When working on your code, make sure to leave comments so that your mentors can understand your thought process.

In [None]:
# Is each row of my dataset an individual data point, or is it representing an aggregation (average, sum, etc.) of a dataset.
	## Each row represents an aggregation of survey responses for a given geographic region


In [None]:
## Unique locations
## Are there regions mixed in with specific states in the data? -- YES

unique_vals = df[column_dict['location_desc']].unique()
unique_vals.sort()

print(unique_vals)


In [None]:
## Unique Age groups, Race/Ethnicity, Gender reported on for these two questions
# filtered_df = df[df['City'] == 'New York']
category = "Age Group"

filtered_to_cat = df[df[column_dict['strat_cat_1']] == category]

filtered_to_cat[column_dict['strat_1_value']].unique()



In [None]:
## Unique Race/Ethnicity, 

category = 'Race/Ethnicity'

filtered_to_cat = df[df[column_dict['strat_cat_2']] == category]

filtered_to_cat[column_dict['strat_2_value']].unique()

In [None]:
## Unique Gender reported on for these two questions
category = 'Gender'

filtered_to_cat = df[df[column_dict['strat_cat_2']] == category]

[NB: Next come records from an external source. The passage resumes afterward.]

/-! ### `modFlt` -/

@[simp] theorem State.modFlt_pending (g : Faults → Faults) : (s.modFlt g).pending = s.pending := rfl
@[simp] theorem State.modFlt_now (g : Faults → Faults) : (s.modFlt g).now = s.now := rfl
@[simp] theorem State.modFlt_free (g : Faults → Faults) : (s.modFlt g).free = s.free := rfl
@[simp] theorem State.modFlt_regs (g : Faults → Faults) : (s.modFlt g).regs = s.regs := rfl
@[simp] theorem State.modFlt_mem (g : Faults → Faults) : (s.modFlt g).mem = s.mem := rfl
@[simp] theorem State.modFlt_poison (g : Faults → Faults) : (s.modFlt g).poison = s.poison := rfl
@[simp] theorem State.modFlt_upsets (g : Faults → Faults) : (s.modFlt g).upsets = s.upsets := rfl
@[simp] theorem State.modFlt_hostMem (g : Faults → Faults) : (s.modFlt g).hostMem = s.hostMem := rfl
@[simp] theorem State.modFlt_queues (g : Faults → Faults) : (s.modFlt g).queues = s.queues := rfl
@[simp] theorem State.modFlt_tasks (g : Faults → Faults) : (s.modFlt g).tasks = s.tasks := rfl
@[simp] theorem State.modFlt_nextTask (g : Faults → Faults) : (s.modFlt g).nextTask = s.nextTask := rfl
@[simp] theorem State.modFlt_engines (g : Faults → Faults) : (s.modFlt g).engines = s.engines := rfl
@[simp] theorem State.modFlt_tiles (g : Faults → Faults) : (s.modFlt g).tiles = s.tiles := rfl
@[simp] theorem State.modFlt_cores (g : Faults → Faults) : (s.modFlt g).cores = s.cores := rfl
@[simp] theorem State.modFlt_insts (g : Faults → Faults) : (s.modFlt g).insts = s.insts := rfl
@[simp] theorem State.modFlt_cad (g : Faults → Faults) : (s.modFlt g).cad = s.cad := rfl
@[simp] theorem State.modFlt_mapLive (g : Faults → Faults) : (s.modFlt g).mapLive = s.mapLive := rfl
@[simp] theorem State.modFlt_inlEn (g : Faults → Faults) : (s.modFlt g).inlEn = s.inlEn := rfl
@[simp] theorem State.modFlt_lockAt (g : Faults → Faults) : (s.modFlt g).lockAt = s.lockAt := rfl
@[simp] theorem State.modFlt_actLive (g : Faults → Faults) : (s.modFlt g).actLive = s.actLive := rfl
@[simp] theorem State.modFlt_store (g : Faults → Faults) : (s.modFlt g).store = s.store := rfl
@[simp] theorem State.modFlt_tdm (g : Faults → Faults) : (s.modFlt g).tdm = s.tdm := rfl
@[simp] theorem State.modFlt_clk (g : Faults → Faults) : (s.modFlt g).clk = s.clk := rfl
@[simp] theorem State.modFlt_hif (g : Faults → Faults) : (s.modFlt g).hif = s.hif := rfl
@[simp] theorem State.modFlt_sig (g : Faults → Faults) : (s.modFlt g).sig = s.sig := rfl
@[simp] theorem State.modFlt_outSegs (g : Faults → Faults) : (s.modFlt g).outSegs = s.outSegs := rfl
@[simp] theorem State.modFlt_outTx (g : Faults → Faults) : (s.modFlt g).outTx = s.outTx := rfl
@[simp] theorem State.modFlt_nextOrd (g : Faults → Faults) : (s.modFlt g).nextOrd = s.nextOrd := rfl
@[simp] theorem State.modFlt_rd_other (g : Faults → Faults) (b : Nat) : (s.modFlt g).rd b = s.rd b := rfl
@[simp] theorem State.modFlt_inst_other (g : Faults → Faults) (j : Nat) : (s.modFlt g).inst j = s.inst j := rfl
@[simp] theorem State.modFlt_core_other (g : Faults → Faults) (j : Nat) : (s.modFlt g).core j = s.core j := rfl
@[simp] theorem State.modFlt_engine_other (g : Faults → Faults) (j : Nat) : (s.modFlt g).engine j = s.engine j := rfl
@[simp] theorem State.modFlt_queue_other (g : Faults → Faults) (j : Nat) : (s.modFlt g).queue j = s.queue j := rfl
@[simp] theorem State.modFlt_tile_other (g : Faults → Faults) (m n : Nat) : (s.modFlt g).tile m n = s.tile m n := rfl
@[simp] theorem State.modFlt_dom_other (g : Faults → Faults) (j : Nat) : (s.modFlt g).dom j = s.dom j := rfl
@[simp] theorem State.modFlt_rdByte_other (g : Faults → Faults) (b : Nat) : (s.modFlt g).rdByte b = s.rdByte b := rfl

/-! ### A read after a write -/

@[simp] theorem State.rd_wr_self (a : Nat) (v : Word) : (s.wr a v).rd a = v := by simp [State.rd, State.wr]
theorem State.rd_wr_ne {a b : Nat} (h : b ≠ a) (v : Word) : (s.wr a v).rd b = s.rd b := by
  simp [State.rd, State.wr, SMap.get_set_ne _ _ h]
@[simp] theorem State.inst_setInst_self (i : Nat) (x : Inst) : (s.setInst i x).inst i = x := by
  simp [State.inst, State.setInst]
theorem State.inst_setInst_ne {i j : Nat} (h : j ≠ i) (x : Inst) : (s.setInst i x).inst j = s.inst j := by
  simp [State.inst, State.setInst, SMap.get_set_ne _ _ h]
@[simp] theorem State.core_setCore_self (i : Nat) (x : Core) : (s.setCore i x).core i = x := by
  simp [State.core, State.setCore]
theorem State.core_setCore_ne {i j : Nat} (h : j ≠ i) (x : Core) : (s.setCore i x).core j = s.core j := by
  simp [State.core, State.setCore, SMap.get_set_ne _ _ h]
@[simp] theorem State.engine_setEngine_self (i : Nat) (x : Engine) : (s.setEngine i x).engine i = x := by
  simp [State.engine, State.setEngine]
theorem State.engine_setEngine_ne {i j : Nat} (h : j ≠ i) (x : Engine) : (s.setEngine i x).engine j = s.engine j := by
  simp [State.engine, State.setEngine, SMap.get_set_ne _ _ h]
@[simp] theorem State.queue_setQueue_self (i : Nat) (x : Queue) : (s.setQueue i x).queue i = x := by
  simp [State.queue, State.setQueue]
theorem State.queue_setQueue_ne {i j : Nat} (h : j ≠ i) (x : Queue) : (s.setQueue i x).queue j = s.queue j := by
  simp [State.queue, State.setQueue, SMap.get_set_ne _ _ h]
@[simp] theorem State.tile_setTile_self (c r : Nat) (x : Tile) : (s.setTile c r x).tile c r = x := by
  simp [State.tile, State.setTile]
theorem State.tile_setTile_ne {c r m n : Nat} (h : tileKey m n ≠ tileKey c r) (x : Tile) :
    (s.setTile c r x).tile m n = s.tile m n := by
  simp [State.tile, State.setTile, SMap.get_set_ne _ _ h]
@[simp] theorem State.ring_setRing_self (n : Nat) (x : Ring) : (s.setRing n x).ring n = x := by
  simp [State.ring, State.setRing]
theorem State.ring_setRing_ne {n j : Nat} (h : j ≠ n) (x : Ring) : (s.setRing n x).ring j = s.ring j := by
  simp [State.ring, State.setRing, SMap.get_set_ne _ _ h]
@[simp] theorem State.dom_setDom_self (d : Nat) (x : Domain) : (s.setDom d x).dom d = x := by
  simp [State.dom, State.setDom]
theorem State.dom_setDom_ne {d j : Nat} (h : j ≠ d) (x : Domain) : (s.setDom d x).dom j = s.dom j := by
  simp [State.dom, State.setDom, SMap.get_set_ne _ _ h]
@[simp] theorem State.rdByte_wrByte_self (a : Nat) (b : Byte) : (s.wrByte a b).rdByte a = b := by
  simp [State.rdByte, State.wrByte]
theorem State.rdByte_wrByte_ne {a c : Nat} (h : c ≠ a) (b : Byte) : (s.wrByte a b).rdByte c = s.rdByte c := by
  simp [State.rdByte, State.wrByte, SMap.get_set_ne _ _ h]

filtered_to_cat[column_dict['strat_2_value']].unique()

In [28]:
## Number of 'No Data Available' rows in the dataset for these questions

row_val = "No Data Available"

count_no_data = df[df[column_dict['df_footnote']] == row_val][column_dict['df_footnote']].count()

In [43]:
## Number of rows with no data due to sample size warning
row_val = "Sample size of denominator and/or age group for age-standardization is less than 50 or relative standard error is more than 30%"

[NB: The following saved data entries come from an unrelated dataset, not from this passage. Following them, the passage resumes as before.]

-- ==== Sys2Proof/Tests/Slice0.lean ====
section
/-! SUPPORT. Tests: what the checks of `Instr.wf` refuse, the spec's worked examples, and for every statement with hypotheses a
witness, named after it, of states and operands that meet them. -/

open Sys2Proof Sys2Proof.Machine

namespace Slice0Tests

set_option Elab.async false

/-- One ill-formed command for each check of `Instr.wf`, part 1. -/
theorem test_wf_refuses_1 : ([
    .stageLineFinish 8 1 0, .stageLineFinish 0 0 0, .stageLineFinish 0 256 0, .cadPeriodWrite 9 0 0, .srcSwitch 9 0 0 0,
    .cadStep 9 false 0, .hostMark 9, .cadClrMax 9, .emptyLimitWrite 9 0 0 0, .emptyLimitWrite 0 8 0 0, .blockLockLost 32,
    .highBer 32, .blockLockGained 32, .invalidBlock 32, .vlfFrame { lane := 32, start := 0, octets := [], blocks := [] } 0,
    .inlLaneEnWrite 9 0 0, .resync 9 0, .resync 0 8, .inlClr 9, .streamMapWrite 9 0 0 0 0, .streamMapWrite 0 32 0 0 0,
    .streamMapWrite 0 0 4 0 0, .loadw 64, .tapsum 64, .matmul 64, .dwdiag 64, .chain 64, .lutcol 64, .bwd 64, .scrubw 64,
    .epilogue 64, .fillDone 64, .engineScrub 68 ⟨[], []⟩, .tileScrub 66 0 ⟨[], []⟩, .tileScrub 0 32 ⟨[], []⟩, .coreScrub 128 ⟨[], []⟩, .bulkScrub 5 ⟨[], []⟩,
    .bundle 64 0 0 0 none, .bundle 0 32 0 0 none, .bundle 0 0 0 0 (some (66, 0)), .bundle 0 0 0 0 (some (0, 32)), .drainComplete 8 1, .drainComplete 0 0, .drainComplete 0 256, .configWriteDone 8 1,
    .configWriteDone 0 0, .configWriteDone 0 256, .stageReleaseStep 8 1, .stageReleaseStep 0 0, .stageReleaseStep 0 256,
    .columnTakeover 64, .takeoverDone 64, .add 128 0 0 0 0, .sub 128 0 0 0 0, .and 128 0 0 0 0, .or 128 0 0 0 0,
    .xor 128 0 0 0 0, .sll 128 0 0 0 0, .srl 128 0 0 0 0, .sra 128 0 0 0 0, .sraf 128 0 0 0 0, .slt 128 0 0 0 0] : List Instr).all (fun c => !c.wf) = true := by decide

/-- One ill-formed command for each check of `Instr.wf`, part 2. -/
theorem test_wf_refuses_2 : ([
    .sltu 128 0 0 0 0, .mul 128 0 0 0 0, .mulh 128 0 0 0 0, .mulhu 128 0 0 0 0, .div 128 0 0 0 0, .divu 128 0 0 0 0,
    .rem 128 0 0 0 0, .remu 128 0 0 0 0, .min 128 0 0 0 0, .max 128 0 0 0 0, .clz 128 0 0 0 0, .popc 128 0 0 0 0,
    .addi 128 0 0 0, .andi 128 0 0 0, .ori 128 0 0 0, .xori 128 0 0 0, .slti 128 0 0 0, .lui 128 0 0 0, .lw 128 0 0 0,
    .lh 128 0 0 0, .lhu 128 0 0 0, .lb 128 0 0 0, .lbu 128 0 0 0, .sw 128 0 0 0, .sh 128 0 0 0, .sb 128 0 0 0, .beq 128 0 0 0,
    .bne 128 0 0 0, .blt 128 0 0 0, .bge 128 0 0 0, .bltu 128 0 0 0, .bgeu 128 0 0 0, .jal 128 0 0, .jalr 128 0 0 0,
    .vld 128 0 0 0, .vst 128 0 0 0, .vlde 128 0 0 0, .vste 128 0 0 0, .vcvt 128 0 0 0 0 0 0 0, .scvt 128 0 0 0 0 0 0,
    .shi 128 0 0 0, .vget 128 0 0 0, .vadd 128 0 0 0 0 0, .vsub 128 0 0 0 0 0, .vmul 128 0 0 0 0 0, .vmin 128 0 0 0 0 0,
    .vmax 128 0 0 0 0 0, .vand 128 0 0 0 0 0, .vor 128 0 0 0 0 0, .vxor 128 0 0 0 0 0, .vsll 128 0 0 0 0 0, .vsrl 128 0 0 0 0 0,
    .vsra 128 0 0 0 0 0, .vabs 128 0 0 0 0 0, .vfadd 128 0 0 0 0 0, .vfsub 128 0 0 0 0 0, .vfmul 128 0 0 0 0 0,
    .vfma 128 0 0 0 0 0, .vfmin 128 0 0 0 0 0, .vfmax 128 0 0 0 0 0] : List Instr).all (fun c => !c.wf) = true := by decide

/-- One ill-formed command for each check of `Instr.wf`, part 3. -/
theorem test_wf_refuses_3 : ([
    .vfdiv 128 0 0 0 0 0, .vfsqrt 128 0 0 0 0 0, .vfscl 128 0 0 0 0 0, .vfabs 128 0 0 0 0 0, .vcmpeq 128 0 0 0 0 0,
    .vcmplt 128 0 0 0 0 0, .vcmple 128 0 0 0 0 0, .vfcmpeq 128 0 0 0 0 0, .vfcmplt 128 0 0 0 0 0, .vfcmple 128 0 0 0 0 0,
    .vsel 128 0 0 0 0 0, .vbcst 128 0 0 0 0 0, .vpmask 128 0 0 0 0 0, .vrsum 128 0 0 0 0 0, .vrmax 128 0 0 0 0 0,
    .vrmin 128 0 0 0 0 0, .vfrsum 128 0 0 0 0 0, .vfrmax 128 0 0 0 0 0, .vfrmin 128 0 0 0 0 0, .vperm 128 0 0 0 0 0,
    .vrot 128 0 0 0 0 0, .qwait 128 0 0 0, .qpop 128 0 0 0 0, .qpush 128 0 0 0, .qcnt 128 0 0 0, .enqe 128 0 0 0,
    .efill 128 0 0 0, .xsub 128 0 0 0, .xlit 128 0 0 0, .tickwait 128 0 0 0, .fence 128 0 0 0, .crd 128 0 0 0, .cwr 128 0 0 0,
    .taskStart 16384 false, .lightComplete ⟨16384, false⟩, .flush 9, .queClr 9, .doorbell 9 0 0 [], .doorbell 0 16384 0 [], .xfrClrMax 9,
    .promote 9 0, .promote 0 8, .rollback 9 0, .rollback 0 8, .discard 9 0, .discard 0 8, .checkpoint 9 0, .checkpoint 0 8,
    .restore 9 0, .restore 0 8, .marginWrite 9 0 0 0, .marginWrite 0 8 0 0, .checkpointCommit 8 false, .resultCommit 8 0,
    .gpioPulseEnd 8 0, .actRequest 8, .actionTableWrite 9 0 0 0 0, .actionTableWrite 0 256 0 0 0, .actionTableWrite 0 0 7 0 0,
    .sealToken 8] : List Instr).all (fun c => !c.wf) = true := by decide

/-- One ill-formed command for each check of `Instr.wf`, part 4. -/
theorem test_wf_refuses_4 : ([
    .publicationDeadline 8, .editionPublish 8, .remirror 9 0, .remirror 0 8, .outClr 9 0, .outClr 0 8, .recordIn ⟨16384, false⟩,
    .assignmentWrite 9 0 0 0, .assignmentWrite 0 67108864 0 0, .assignmentWrite 0 2 0 0, .loadSrcWrite 9 0 0 0,
    .loadSrcWrite 0 8 0 0, .insLoad 9 0 [], .insLoad 0 8 [], .loadComplete 8, .insRelease 9 0, .insRelease 0 8,
    .releaseStep 8 0, .insReset 9 0, .insReset 0 8, .functionLevelReset 0, .functionLevelReset 9, .vfDisable 0, .vfDisable 9,
    .resetDone 8, .insReload 9 0 [], .insReload 0 8 [], .patchCheck 8, .reloadDone 8 1, .reloadDone 0 0, .reloadDone 0 256,
    .engineRepair 9 0, .engineRepair 0 64, .engineCopyStart 64, .engineSwapDone 64, .columnRepair 9 0, .columnRepair 0 64,
    .targetTimeout 8 0, .targetTimeout 0 4, .stoMount 9, .stoClose 9, .stoList 9, .stoRead 9, .stoTrim 9, .stoSync 9,
    .stoWriteBoot 9, .stoFormat 9, .repairFetchDone 8 false, .repairEntry 8 [], .repairWaitExpiry 8, .fltTest 9, .fltRetest 9,
    .testComplete 23 0 false 0, .clrLog 9, .instanceClrLog 9 0, .instanceClrLog 0 8, .logTailWrite 9 0 0 0,
    .logTailWrite 0 9 0 0, .pair 9 0, .leaveCmd 9 0] : List Instr).all (fun c => !c.wf) = true := by decide

/-- One ill-formed command for each check of `Instr.wf`, part 5. -/
theorem test_wf_refuses_5 : ([
    .tandemFrame { lane := 8, start := 0, octets := [], blocks := [] } 0, .cmpWaitExpiry 8 0, .faultWaitExpiry 8 0,
    .gate 92 0, .wake 92 0, .rampStep 92 0, .dividerWrite 9 0 0 0 0, .dividerWrite 0 116 0 0 0, .pllUnlock 10 0,
    .brakeEngage 16 0 0, .brakeRelease 16 0 0, .pwrClrMax 9, .droopWrite 9 0 0, .thermWrite 9 0 0, .registerWrite 9 0 0 0,
    .registerWrite 0 67108864 0 0, .registerWrite 0 2 0 0, .unsupportedRequest 9, .readShadowLatch 9 0,
    .readShadowLatch 0 67108864, .readShadowLatch 0 2, .counterHighWrite 9 0 0 0, .counterHighWrite 0 67108864 0 0,
    .counterHighWrite 0 2 0 0, .counterLowWrite 9 0 0 0, .counterLowWrite 0 67108864 0 0, .counterLowWrite 0 2 0 0,
    .setAlias 9 0 0 0, .setAlias 0 67108864 0 0, .setAlias 0 2 0 0, .clearAlias 9 0 0 0, .clearAlias 0 67108864 0 0,
    .clearAlias 0 2 0 0, .toggleAlias 9 0 0 0, .toggleAlias 0 67108864 0 0, .toggleAlias 0 2 0 0,
    .parityFault (0x4010 * 0x4000000), .parityFault 2, .parityInject 9 0, .dbgMemRead 9, .dbgMemWrite 9, .probeArm 9 0 0 0,
    .probeArm 0 4 0 0, .vfEnable 9, .bankRemapCopyDone 4 0, .bankRemapCopyDone 0 512, .outletSegmentSent 8, .prbsBitError 32,
    .probeWindowEdge 4 0, .msiXUnmask 9 0, .msiXUnmask 0 256] : List Instr).all (fun c => !c.wf) = true := by decide

/-! ### Worked examples of the spec -/

/-- 04_number_formats.md, the FP32 value narrowed to FP8 E4M3: RTZ, and SR with three draws. -/
theorem test_narrow_E4M3 :
    encodeElem fmtE4M3 0 (f32 0x3E99999A) none = 0x29 ∧ encodeElem fmtE4M3 0 (f32 0x3E99999A) (some 0x7000) = 0x2A
    ∧ encodeElem fmtE4M3 0 (f32 0x3E99999A) (some 0x6666) = 0x29 ∧ encodeElem fmtE4M3 0 (f32 0x3E99999A) (some 0x6667) = 0x2A := by decide +kernel
/-- 04_number_formats.md, the first draw from state 1, and the seed of core 76. -/
theorem test_generator : draw16 1 = (0xB6F6B6C3, 0xDB6D) ∧ lfsrSeed 0x5A170C03 76 = 0xCCB890A6 := by decide +kernel
/-- 04_number_formats.md, sums narrowed to INT8 with a right shift of 3. -/
theorem test_narrow_INT8 : ([-1003, 1003, 1100, -1100] : List Int).map (fun x =>
      encodeElem fmtINT8 0 (scaleVal (-3) (f32 (toF32 (decodeElem fmtINT32 0 (BitVec.ofInt 32 x).toNat)))) none)
    = [intCode 8 (-125), 125, 127, intCode 8 (-128)] := by decide +kernel
/-- 05_quantisation_and_scaling.md, one output element: column 0 of engine 0's slot 0, and its row's largest element. -/
theorem test_output_element :
    let s : State := { State.reset with mem := [(memAddr .weight 0 0, 0xCD), (memAddr .weight 0 1, 0xCC), (memAddr .weight 0 2, 0xCC),
      (memAddr .weight 0 3, 0x3D), (memAddr .weight 0 4, 0xA0), (memAddr .weight 0 5, 0x3F), (memAddr .weight 0 6, 0x79), (memAddr .weight 0 7, 0xFF)] }
    let d : Descr := { words := [BitVec.ofNat 64 (fmtINT8 * 2 ^ 30), 0, 0b1100, 0], seq := 0, core := 0, line := 0 }
    let x := s.epiElem 0 d true 0x7A 0 5499
    x = 0x405D3466 ∧ d.requant 0x7B x = 55 ∧ dynExp [x, 0x40BCCCCD] fmtINT8 0 0 = 0x7B ∧ d.requant 0x7B 0x40BCCCCD = 94
    ∧ d.requant 0x7B 0x403F5C29 = 48 := by decide +kernel
/-- 15_tandem.md, a takeover: a TICK that arrives at 180 ns is delivered at 500 ns. -/
theorem test_follower_tick :
    let s : State := { (State.reset.wr Reg.TDM_LINK_NS 180) with tdm := { st := 2, role := 2, inbox := [1 :: List.replicate 63 0] } }
    (match exec (.tdmTick 180) s with | .next u => u.cad.due.map (·.at_) | _ => []) = [500] := by decide +kernel

/-! ### Witnesses: steps, registers, cadence, inlet -/

/-- Reset with one register stored. -/
def with_ (a : Nat) (v : Word) : State := State.reset.wr a v
/-- Reset with instance i. -/
def inst_ (i : Nat) (x : Inst) : State := State.reset.setInst i x

theorem reset_inst (j : Nat) : State.reset.inst j = {} := rfl
theorem inst_other {i j : Nat} (x : Inst) (h : j ≠ i) : (inst_ i x).inst j = {} := State.inst_setInst_ne _ h x

theorem witness_RegisterAndEventLaws : Reg.CAD_EVT ≠ Reg.HIF_MSG_DROP := by decide

theorem witness_CanonicalKept : Memory.wf State.reset = true ∧ Regs.wf State.reset = true ∧ step State.reset = .next State.reset :=
  ⟨by decide, by decide, rfl⟩

/-- A pulse that began at 0, with its tick due at 40 ns. -/
def pulsed (tick sheet : BitVec 2) (wide : Bool) : State :=
  { State.reset with cad := { pulse := some 0, tickSrc := tick, sheetSrc := sheet, wide := wide
                              due := [{ at_ := 40, src := 0, mark := false, edge := some 0 }] } }
/-- A pulse that began at 0, whose tick has been delivered to instance 7 only before. -/
def taken : State :=
  { inst_ 7 { st := .running, lastAccepted := some 1 } with cad := { pulse := some 0, tickEdge := some 0, lastTick := some 40 } }

theorem witness_CadencePulses :
    ((pulsed 0 0 false).dom 109).stopped = false ∧ (pulsed 0 0 false).cad.pulse = some 0
    ∧ true ≠ (pulsed 0 0 false).bit Reg.CAD_CTRL 2 ∧ false ≠ (with_ Reg.CAD_CTRL 4).bit Reg.CAD_CTRL 2
    ∧ (taken.dom 109).stopped = false ∧ taken.cad.pulse = some 0 ∧ taken.cad.tickEdge = some 0 ∧ taken.cad.tickSrc = 0
    ∧ taken.cad.sheetSrc = 0 ∧ taken.cad.wide = false ∧ 0 + taken.fld Reg.CAD_SHEET_WIDTH 15 0 ≤ (taken.at_ 200).now
    ∧ (∀ n, n < 8 → (taken.inst n).live = true → (taken.inst n).lastAccepted ≠ taken.cad.lastTick)
    ∧ ((pulsed 0 0 false).at_ 199).now < 0 + (pulsed 0 0 false).fld Reg.CAD_SHEET_WIDTH 15 0
    ∧ (pulsed 0 1 false).cad.sheetSrc ≠ 0 ∧ (pulsed 0 0 true).cad.wide = true
    ∧ 0 + (pulsed 1 0 false).fld Reg.CAD_SHEET_WIDTH 15 0 ≤ ((pulsed 1 0 false).at_ 200).now ∧ (pulsed 1 0 false).cad.tickSrc ≠ 0
    ∧ (pulsed 0 0 false).cad.tickSrc = 0 ∧ (pulsed 0 0 false).cad.tickEdge ≠ some 0
    ∧ ((pulsed 0 0 false).at_ 9).now < 0 + 10 ∧ 0 + 10 ≤ ((pulsed 0 0 false).at_ 10).now := by decide

theorem witness_CadenceRegisterWrites :
    State.reset.direct 0 Reg.CAD_PERIOD ∧ 0x3FFFFF &&& beMask 0xF ≠ 0
    ∧ (let nv (v : Word) := merge (State.reset.rd Reg.CAD_PERIOD) v (0x3FFFFF &&& beMask 0xF)
       1000 ≤ bits (nv 1000) 21 0 ∧ bits (nv 4096000) 21 0 ≤ 4096000 ∧ bits (nv 999) 21 0 < 1000 ∧ 4096000 < bits (nv 4096001) 21 0)
    ∧ State.reset.direct 0 (Reg.CAD_I_EMPTY_LIMIT 7) ∧ 0xFFFF &&& beMask 1 ≠ 0
    ∧ bits (merge (State.reset.rd (Reg.CAD_I_EMPTY_LIMIT 7)) 1 (0xFFFF &&& beMask 0xF)) 15 0 ≠ 0
    ∧ bits (merge (State.reset.rd (Reg.CAD_I_EMPTY_LIMIT 7)) 0 (0xFFFF &&& beMask 0xF)) 15 0 = 0
    ∧ State.reset.direct 0 Reg.CAD_CMD := by unfold State.direct; decide

/-- A running cadence of a tick source, with CAD_CTRL `v`. -/
def running (v : Word) (src : BitVec 2) : State :=
  { with_ Reg.CAD_CTRL v with cad := { tickSrc := src, due := [{ at_ := 40, src := src.toNat, mark := false }] } }

theorem witness_SourceSwitch :
    let nv (s : State) (v : Word) := merge (s.rd Reg.CAD_CTRL) v (0xF7 &&& beMask 0xF)
    let off := running 0 0
    let on := running 1 0
    let fr := running 1 3
    off.direct 0 Reg.CAD_CTRL ∧ 0xF7 &&& beMask 0xF ≠ 0
    ∧ bits (on.rd Reg.CAD_CTRL) 7 4 = bits (nv on 0) 7 4 ∧ on.cad.switching = false ∧ (on.rd Reg.CAD_CTRL).getLsbD 0 = true
    ∧ (nv off 2).getLsbD 0 = false
    ∧ bits (on.rd Reg.CAD_CTRL) 7 4 ≠ bits (nv on 0x11) 7 4 ∧ (nv on 0x11).getLsbD 0 = true ∧ on.cad.tickSrc ≠ 3
    ∧ bits (off.rd Reg.CAD_CTRL) 7 4 ≠ bits (nv off 0x10) 7 4 ∧ (off.rd Reg.CAD_CTRL).getLsbD 0 = (nv off 0x10).getLsbD 0
    ∧ bits (fr.rd Reg.CAD_CTRL) 7 4 ≠ bits (nv fr 0x11) 7 4 ∧ (fr.rd Reg.CAD_CTRL).getLsbD 0 = (nv fr 0x11).getLsbD 0
    ∧ fr.cad.tickSrc = 3 ∧ (off.rd Reg.CAD_CTRL).getLsbD 0 = false ∧ (nv off 1).getLsbD 0 = true := by unfold State.direct; decide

count_sample_warning = df[df[column_dict['df_footnote']] == row_val][column_dict['df_footnote']].count()


total_no_data = count_no_data + count_sample_warning
print(total_no_data)

num_total_records = df[column_dict['id']].count()
print(num_total_records)

percent_missing = round((total_no_data / num_total_records) * 100, 2)
print(percent_missing)

# Total rows with data
print(num_total_records - total_no_data)
# when I move on to cleaning data, going to filter these no data rows out of dataset

6095
16287
37.42
10192


In [40]:
# Value data types in dataset

df[column_dict['dv_type']].unique()

array(['Percentage'], dtype=object)

In [None]:
## <Important> Need to research what these High and Low confidence values mean

# A low confidence limit (often referred to as the lower bound) is the lowest value in this range, 
##  while a high confidence limit (or upper bound) is the highest value. 
## Together, these limits form a confidence interval, 
## which provides an estimate of uncertainty around the parameter.

In [51]:
## Unique Location values for rows with data and rows without data

row_val_1 = "No Data Available"
row_val_2 = "Sample size of denominator and/or age group for age-standardization is less than 50 or relative standard error is more than 30%"

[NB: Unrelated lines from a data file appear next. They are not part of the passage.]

-- ==== Sys2Proof/Machine/Primitive.lean ====
section
/-! DEFINITION. The primitive commands on `X`: `QR`, `DROUND`, `PERMUTE` (R91, R102, R103). -/

namespace Sys2Proof.Machine

/-- `QR a,b,c,d`: `X <- qr_at(X, a, b, c, d)`; indices that are not pairwise distinct are `E_ILLCMD` and leave `X`
unchanged (R91). The decoder lets no such command through (R76, log 5). -/
def execQr (a b c d : Fin 16) (s : State) : Result :=
  if pairwiseDistinct a b c d then .next (accept (setX (qrAt s.x a b c d) s))
  else .next (reject .illCmd s)

/-- `DROUND`: `X <- dround(X)` (R102). -/
def execDround (s : State) : Result := .next (accept (setX (dround s.x) s))

/-- `PERMUTE`: `X <- permute(X)`, no feed-forward (R103). -/
def execPermute (s : State) : Result := .next (accept (setX (permute s.x) s))

end Sys2Proof.Machine
end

exclude = [row_val_1, row_val_2]


filtered_df = df[~df[column_dict['df_footnote']].isin(exclude)]
# Locations with data
locations_with_data = filtered_df[column_dict['location_desc']].unique()

no_data_df = df[df[column_dict['df_footnote']].isin(exclude)]
locations_without_data = no_data_df[column_dict['location_desc']].unique()


print(len(locations_with_data))
print(len(locations_without_data))

# All unique locations seem to have rows with data and rows without data


59
59


In [None]:
## See how filled out dataset is for both questions. Does one have more data than the other? That'd be an important thing to note in final 
### Tableau report if so. 
## What are the number of complete responses for each question? Can I compare them, or is one question much more answered than the other?



## Visualize

Create any visualizations for your EDA here. Make note in the form of code comments of what your thought process is for your visualizations.

## Summarize Your Results

With your EDA complete, answer the following questions.

1. Was there anything surprising about your dataset? 
2. Do you have any concerns about your dataset? 
3. Is there anything you want to make note of for the next phase of your analysis, which is cleaning data?